----- THE INPUT -----

@[simp] theorem enterFault_outsideYard (l : Lane) : (enterFault l s).outsideYard = s.outsideYard := by
  have h : (s.modBarrier l fun b => { b with
      state := .fault, pendingLower := false, travelTimer := travelStopped s l b.travelTimer }).outsideYard
      = s.outsideYard := modLane_outsideYard s l _ rfl
  unfold enterFault
  dsimp only
  split <;> simp [h]

theorem endCaptureBy_outsideYard {raise : EventKind → Lane → State → State}
    (hr : ∀ k l x, (raise k l x).outsideYard = x.outsideYard) (l : Lane) (r : CaptureReason) :
    (endCaptureBy raise l r s).outsideYard = s.outsideYard := by
  unfold endCaptureBy
  split
  · rfl
  · simp only [raiseLaneOffice_outsideYard, hr, modReport_outsideYard, captureFailed_outsideYard]
    exact modDeck_outsideYard s l _ fun _ => rfl

/-- A capture that ends FAILED changes its record, the lane and what the event reaches. -/
@[simp] theorem endCapture_outsideYard (l : Lane) (r : CaptureReason) : (endCapture l r s).outsideYard = s.outsideYard :=
  endCaptureBy_outsideYard s (fun k l x => raiseAt_outsideYard x k l) l r
@[simp] theorem endCaptureLeaving_outsideYard (l : Lane) (r : CaptureReason) :
    (endCaptureLeaving l r s).outsideYard = s.outsideYard :=
  endCaptureBy_outsideYard s (fun k l x => raiseLeaving_outsideYard x k l) l r

/-- No capture starts at a lane whose head is leaving: the routes of its own ending find START_CAPTURE there refused (R52,
log 28). -/
theorem fireRouteLeaving_of_start {l : Lane} {k : EventKind} {x : Option Nat} {p : Nat × Route}
    (hf : p.2.fires k x = true) (h : p.2.startsCapture l = true) :
    fireRouteLeaving l k x s p = setOutcome p.1 false s := by simp [fireRouteLeaving, hf, h]

/-! ### The monotonic second and the byte of ANY -/

@[simp] theorem markMono_power (m : MonoSecond) : (markMono m s).power = s.power := rfl
@[simp] theorem markMono_mono (m : MonoSecond) : (markMono m s).clock.mono = s.clock.mono := rfl
@[simp] theorem markMono_monoSecond (m : MonoSecond) : (markMono m s).clock.monoSecond = m := rfl

/-- What the next monotonic second can do: move the count and, beyond its range, take a free value (R184, log 24). -/
theorem monoAdvance_eq : ∃ n ix, monoAdvance s = { s with clock := { s.clock with mono := n }, freeIx := ix }
    ∧ (s.clock.mono < 4294967295 → n = s.clock.mono + 1 ∧ ix = s.freeIx) := by
  unfold monoAdvance
  split
  · exact ⟨_, s.freeIx, rfl, fun _ => ⟨rfl, rfl⟩⟩
  · rename_i h
    exact ⟨_, _, rfl, fun k => absurd k h⟩

/-- Time leaves a part alone that has no power, or has counted the second already (log 2). -/
theorem monoTick_of_counted (h : s.power = false ∨ s.clock.monoSecond = .counted) : monoTick s = s := by
  unfold monoTick
  rcases h with h | h <;> simp [h]

/-- Elsewhere it counts the monotonic second of the clock's present second (log 2). -/
theorem monoTick_of_due (hp : s.power = true) (h : s.clock.monoSecond ≠ .counted) :
    monoTick s = monoAdvance (markMono .counted s) := by simp [monoTick, hp, h]

/-- Time moves the clock's monotonic seconds and the free value they may take, and nothing else. -/
theorem monoTick_keeps : KeepsAllBut [.clock, .freeIx] s (monoTick s) := by
  unfold monoTick
  split
  · obtain ⟨n, ix, h, -⟩ := monoAdvance_eq (markMono .counted s)
    rw [h]; rfl
  · rfl

/-- An advance does the same to them, whatever the second that ends still owes. -/
theorem monoAtAdvance_keeps : KeepsAllBut [.clock, .freeIx] s (monoAtAdvance s) := by
  unfold monoAtAdvance
  split
  · split
    · obtain ⟨n, ix, h, -⟩ := monoAdvance_eq s
      rw [h]; rfl
    · rfl
  · rfl

/-- An absorbed advance moves no more than that, and no second of the clock (R183). -/
theorem absorbAdvance_keeps : KeepsAllBut [.clock, .freeIx] s (absorbAdvance s) := monoAtAdvance_keeps _

theorem absorbAdvance_second : (absorbAdvance s).clock.day = s.clock.day ∧ (absorbAdvance s).clock.second = s.clock.second
    ∧ (absorbAdvance s).clock.absorbs = false := by
  unfold absorbAdvance monoAtAdvance
  split
  · split
    · obtain ⟨n, ix, h, -⟩ := monoAdvance_eq { s with clock := { s.clock with absorbs := false } }
      rw [h]; exact ⟨rfl, rfl, rfl⟩
    · exact ⟨rfl, rfl, rfl⟩
  · exact ⟨rfl, rfl, rfl⟩

/-- An event index is sent as its own byte (R162, R179). -/
theorem eventIndexOf_index (b : Byte) (h : 1 ≤ b.toNat ∧ b.toNat ≤ 8) : eventIndexOf b = some b := by
  have k : b ≠ anyIndexByte := fun e => by
    have c := Config.anyIndexCode.isLt
    rw [e, anyIndexByte, BitVec.toNat_ofNat] at h
    omega
  simp [eventIndexOf, k]

@[simp] theorem eventIndexOf_any : eventIndexOf anyIndexByte = none := by simp [eventIndexOf]

/-! ### What a print engine reads -/

/-- All that a lane's print engine reads: its printer, the template store, the categories, the clock and the queue. -/
def SameForEngine (l : Lane) (a b : State) : Prop :=
  (a.lane l).printer = (b.lane l).printer ∧ a.templates = b.templates ∧ a.allow.categories = b.allow.categories
    ∧ a.clock = b.clock ∧ a.pending = b.pending

variable {a b : State}

theorem SameForEngine.symm {l : Lane} (h : SameForEngine l a b) : SameForEngine l b a :=
  ⟨h.1.symm, h.2.1.symm, h.2.2.1.symm, h.2.2.2.1.symm, h.2.2.2.2.symm⟩

theorem SameForEngine.trans {l : Lane} {c : State} (h : SameForEngine l a b) (k : SameForEngine l b c) :
    SameForEngine l a c := ⟨h.1.trans k.1, h.2.1.trans k.2.1, h.2.2.1.trans k.2.2.1, h.2.2.2.1.trans k.2.2.2.1,
    h.2.2.2.2.trans k.2.2.2.2⟩

/-- What keeps all outside the routes' reach keeps what the engine reads. -/
theorem SameForEngine.of_outsideRoutes (l : Lane) (h : a.outsideRoutes = b.outsideRoutes) : SameForEngine l a b := by
  have hl : (a.outsideRoutes.lane l).printer = (b.outsideRoutes.lane l).printer := by rw [h]
  have ht : a.outsideRoutes.templates = b.outsideRoutes.templates := by rw [h]
  have ha : a.outsideRoutes.allow.categories = b.outsideRoutes.allow.categories := by rw [h]
  have hc : a.outsideRoutes.clock = b.outsideRoutes.clock := by rw [h]
  have hq : a.outsideRoutes.pending = b.outsideRoutes.pending := by rw [h]
  refine ⟨?_, ht, ha, hc, hq⟩
  cases l <;> exact hl

theorem SameForEngine.waiting {l : Lane} (h : SameForEngine l a b) (c : Instr) : a.waiting c = b.waiting c := by
  rw [State.waiting, State.waiting, h.2.2.2.2]

theorem SameForEngine.modPrinter {l : Lane} (h : SameForEngine l a b) {f g : PrintEngine → PrintEngine}
    (hf : f (a.lane l).printer = g (b.lane l).printer) : SameForEngine l (a.modPrinter l f) (b.modPrinter l g) :=
  ⟨by simp [hf], h.2.1, h.2.2.1, h.2.2.2⟩

theorem SameForEngine.modInUse {l : Lane} (h : SameForEngine l a b) (t : Nat) (f : Nat → Nat) :
    SameForEngine l (modInUse t f a) (modInUse t f b) :=
  ⟨h.1, by simp only [Machine.modInUse, inUseOf, h.2.1], h.2.2.1, h.2.2.2⟩

theorem renderLine_same {l : Lane} (h : SameForEngine l a b) (j : PrintJob) (r : LineRecord) :
    renderLine a j r = renderLine b j r := by
  have k : ∀ f, renderField a j f = renderField b j f := fun f => by cases f <;> simp only [renderField, h.2.2.1]
  have m : ∀ (rs : List FieldRef) line, renderRefs a j rs line = renderRefs b j rs line := fun rs => by
    induction rs with
    | nil => intro line; rfl
    | cons f rs ih => intro line; simp only [renderRefs, k, ih]
  simp only [renderLine, m]

theorem closeJob_same {l : Lane} (h : SameForEngine l a b) (r : PrintResult) :
    SameForEngine l (closeJob l r a) (closeJob l r b) := by
  unfold closeJob
  rw [h.1]
  cases (b.lane l).printer.jobs with
  | nil => exact h
  | cons j rest =>
    have e : ∀ (x : State), SameForEngine l (match r with
        | .failed _ => raiseLaneOffice .print l (raiseAt .printFailed l x)
        | .done | .none => raiseAt .printDone l x) x := fun x => by
      refine SameForEngine.of_outsideRoutes l ?_
      cases r <;> simp
    have w : SameForEngine l (uncountJob j a) (uncountJob j b) := by
      unfold uncountJob
      cases j.walk with
      | none => exact h
      | some w => exact h.modInUse _ _
    have p := w.modPrinter
      (f := fun e => { e with
        fifo := [], byteInProgress := false, pauseTimer := pauseStopped (uncountJob j a) l e.pauseTimer, lastResult := r })
      (g := fun e => { e with
        fifo := [], byteInProgress := false, pauseTimer := pauseStopped (uncountJob j b) l e.pauseTimer, lastResult := r })
      (by simp only [w.1, pauseStopped, w.waiting])
    have q := (e _).trans (p.trans (e _).symm)
    exact q.modPrinter (by rw [q.1])

theorem enterPaused_same {l : Lane} (h : SameForEngine l a b) : SameForEngine l (enterPaused l a) (enterPaused l b) := by
  have e : ∀ x, SameForEngine l (raiseLaneOffice .paper l x) x := fun x => SameForEngine.of_outsideRoutes l (by simp)
  refine (e _).trans (SameForEngine.trans (h.modPrinter ?_) (e _).symm)
  simp only [inSec, inMs, h.1, h.2.2.2.1, h.waiting]

theorem setWalk_same {l : Lane} (h : SameForEngine l a b) (w : JobWalk) :
    SameForEngine l (setWalk l w a) (setWalk l w b) := h.modPrinter (by rw [h.1])

theorem startJob_same {l : Lane} (h : SameForEngine l a b) : SameForEngine l (startJob l a) (startJob l b) := by
  unfold startJob
  rw [h.1, h.2.1]
  dsimp only
  cases (b.lane l).printer.jobs with
  | nil => exact h
  | cons j rest =>
    dsimp only
    cases Table.find b.templates.templates (templateFor (b.lane l).printer j.ticket) with
    | none => exact closeJob_same h _
    | some tpl =>
      have k := setWalk_same (h.modInUse (templateFor (b.lane l).printer j.ticket) (· + 1))
        { template := templateFor (b.lane l).printer j.ticket, position := tpl.head, rendered := 0, finished := false }
      have m := k.modPrinter (f := fun e => { e with state := .printing }) (g := fun e => { e with state := .printing })
        (by rw [k.1])
      dsimp only
      split
      · exact enterPaused_same m
      · exact m

/-- Two states that an engine reads alike make its moves alike. -/
theorem engineMove_same {l : Lane} (h : SameForEngine l a b) :
    (engineMove l a = none ∧ engineMove l b = none)
      ∨ ∃ x y, engineMove l a = some x ∧ engineMove l b = some y ∧ SameForEngine l x y := by
  unfold engineMove
  rw [h.1, h.2.1]
  simp only [renderLine_same h]
  split
  · exact .inl ⟨rfl, rfl⟩
  · split
    · exact .inr ⟨_, _, rfl, rfl, startJob_same h⟩
    · split
      · exact .inl ⟨rfl, rfl⟩
      · split
        · split
          · exact .inr ⟨_, _, rfl, rfl, closeJob_same h _⟩
          · exact .inl ⟨rfl, rfl⟩
        · split
          · split
            · exact .inr ⟨_, _, rfl, rfl, closeJob_same h _⟩
            · split
              · exact .inr ⟨_, _, rfl, rfl, closeJob_same h _⟩
              · exact .inr ⟨_, _, rfl, rfl, setWalk_same (h.modPrinter (by rw [h.1])) _⟩
          · exact .inl ⟨rfl, rfl⟩

/-- The engine at work reads nothing else: what it leaves of that is the same from both. -/
theorem pumpEngine_same {l : Lane} (h : SameForEngine l a b) : SameForEngine l (pumpEngine l a) (pumpEngine l b) := by
  unfold pumpEngine
  generalize 32 = n
  induction n generalizing a b with
  | zero => exact h
  | succ n ih =>
    unfold runEngine
    rcases engineMove_same h with ⟨ha, hb⟩ | ⟨x, y, ha, hb, k⟩
    · simp only [ha, hb]; exact h
    · simp only [ha, hb]; exact ih k

end Sys2Proof.Machine
end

-----

■ **ASSIGNED TASK**:
Answer with a number alone. It should equal the count of lines in the entries that hold "renderRefs".

■ **ANSWER SECTION**:
2